Given records:
-- ==== Sys2Proof/Machine/FlightOps.lean ====
section
/-!
DEFINITION. The flight ledger (R313 to R322): entries and their application, the lead's and the stewards' parts, the distribution tree, and
what the lead decides for the run (R332, R336, R338, R343, R346).
-/
namespace Sys2Proof.Machine
open Sys2Proof

/-- The flight's page (R325). -/
def flightPage : Nat := 0x430

/-- This module's member ID. -/
def State.me (s : State) : Nat := s.rd .fltMember 0

/-- The module takes part in the ledger: CANDIDATE, MEMBER or LEAVING. -/
def State.inLedger (s : State) : Bool := s.rd .fltState 0 = 1 || s.rd .fltState 0 = 3 || s.rd .fltState 0 = 4

/-- The members in force, in ascending order. -/
def State.memberIds (s : State) : List Nat := (s.flt.members.filter (fun p => match p.2 with
  | some x => x.state = fltMember
  | none => false)).map (·.1)

/-- The record of a member. -/
def State.member (s : State) (m : Nat) : Option Member := sget none s.flt.members m

def State.setMember (s : State) (m : Nat) (x : Option Member) : State :=
  let s : State := { s with flt := { s.flt with members := sput none s.flt.members m x } }
  s.wr .fltSize 0 s.memberIds.length

/-! ## Entries (R315, R316) -/

/-- R316: the 512 bytes of an entry. -/
def entryBytes (e : LedgerEntry) : List Byte :=
  leBytes 8 e.epoch ++ leBytes 4 e.term ++ leBytes 1 e.kind ++ zeros 1 ++ leBytes 2 e.body.length ++ leBytes 2 e.proposer ++ zeros 46
    ++ e.body ++ zeros (448 - e.body.length)

/-- R316: an entry from its bytes. -/
def entryOfBytes (b : List Byte) : LedgerEntry :=
  ⟨fieldAt b 0 8, fieldAt b 8 4, fieldAt b 12 1, fieldAt b 16 2 % 2 ^ 14, (b.drop 64).take (fieldAt b 14 2)⟩

/-- R315: the place of an epoch's entry in the ledger ring. -/
def State.ringPlace (s : State) (epoch : Nat) : Nat := s.rd .fltRegion 0 + 512 * (epoch % 65536)

/-- Hashes of a body, 48 bytes each from an offset. -/
def bodyHashes (b : List Byte) (o n : Nat) : List Nat := (List.range n).map (fun i => beNat ((b.drop (o + 48 * i)).take 48))

/-- A member ID with a valid bit. -/
def optMember (w : Nat) : Option Nat := if bitAt w 14 then some (w % 2 ^ 14) else none

/-! ## The distribution tree (R317) -/

/-- R317: the tree's order: the lead, then the other members in ascending order. -/
def State.treeOrder (s : State) : List Nat :=
  let l := s.rd .fltLead 0
  l :: s.memberIds.filter (· ≠ l)

/-- R317: a member's children. -/
def State.children (s : State) : List Nat :=
  match s.treeOrder.findIdx? (· = s.me) with
  | none => []
  | some k => (s.treeOrder.drop (16 * k + 1)).take 16

/-- R317: a member's parent. -/
def State.parent (s : State) : Option Nat :=
  match s.treeOrder.findIdx? (· = s.me) with
  | some (k + 1) => s.treeOrder[k / 16]?
  | _ => none

/-- R317: an entry is forwarded before it is applied; an admitted candidate gets it from the member that forwarded its hail. -/
def State.forwardEntry (s : State) (e : LedgerEntry) : State :=
  let s := if s.isMember ∨ s.rd .fltState 0 = 4 then s.children.foldl (fun s m => s.ledgerTo m (.committed e)) s else s
  if e.kind = 4 then
    let id := beNat ((e.body.drop 4).take 48)
    ((List.range 32).filter (fun n => s.rd .spnState n = spUp && s.rd .spnPeerstate n ≠ fltMember && hlIdhash (s.link n).peerHail = id)).foldl
      (fun s n => s.ledgerAcross n (.committed e)) s
  else s

/-- Ask the parent, or a member at the end of a span, for the epochs from the next one on (R317). -/
def State.requestEpochs (s : State) : State :=
  let first := s.rd .fltEpoch 0 + 1
  let s := s.bump .fltCatchups 0 1
  let s : State := { s with flt := { s.flt with gapAt := some s.now } }
  match s.parent with
  | some m => s.ledgerTo m (.request first)
  | none =>
    match (List.range 32).find? (fun n => s.rd .spnState n = spUp && s.rd .spnPeerstate n = fltMember) with
    | some n => s.ledgerAcross n (.request first)
    | none => s

/-! ## Members come and go (R316, R320, R322) -/

/-- The module's own place in the ledger ends. -/
def State.leaveLedger (s : State) (st : Nat) : State :=
  ((((s.wr .fltState 0 st).wr .fltMembervalid 0 0).wr .fltIslead 0 0).wr .fltIssteward 0 0).wr .fltLeadvalid 0 0

/-- R319, R313: the module is FENCED. -/
def State.fenceSelf (s : State) : State := ((s.leaveLedger 5).wr .fltGroundreason 0 Status.fltFenced.code).warmAfterFence

/-- The module becomes MEMBER under an ID. -/
def State.becomeMember (s : State) (m : Nat) : State :=
  let s := ((s.wr .fltMember 0 m).wr .fltMembervalid 0 1).wr .fltState 0 fltMember
  { s with flt := { s.flt with heard := s.now, quorumTold := false } }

Problem details: Locate the word "zeros" in the entries, and copy every line where it is found.

Exercise answer:
  leBytes 8 e.epoch ++ leBytes 4 e.term ++ leBytes 1 e.kind ++ zeros 1 ++ leBytes 2 e.body.length ++ leBytes 2 e.proposer ++ zeros 46
    ++ e.body ++ zeros (448 - e.body.length)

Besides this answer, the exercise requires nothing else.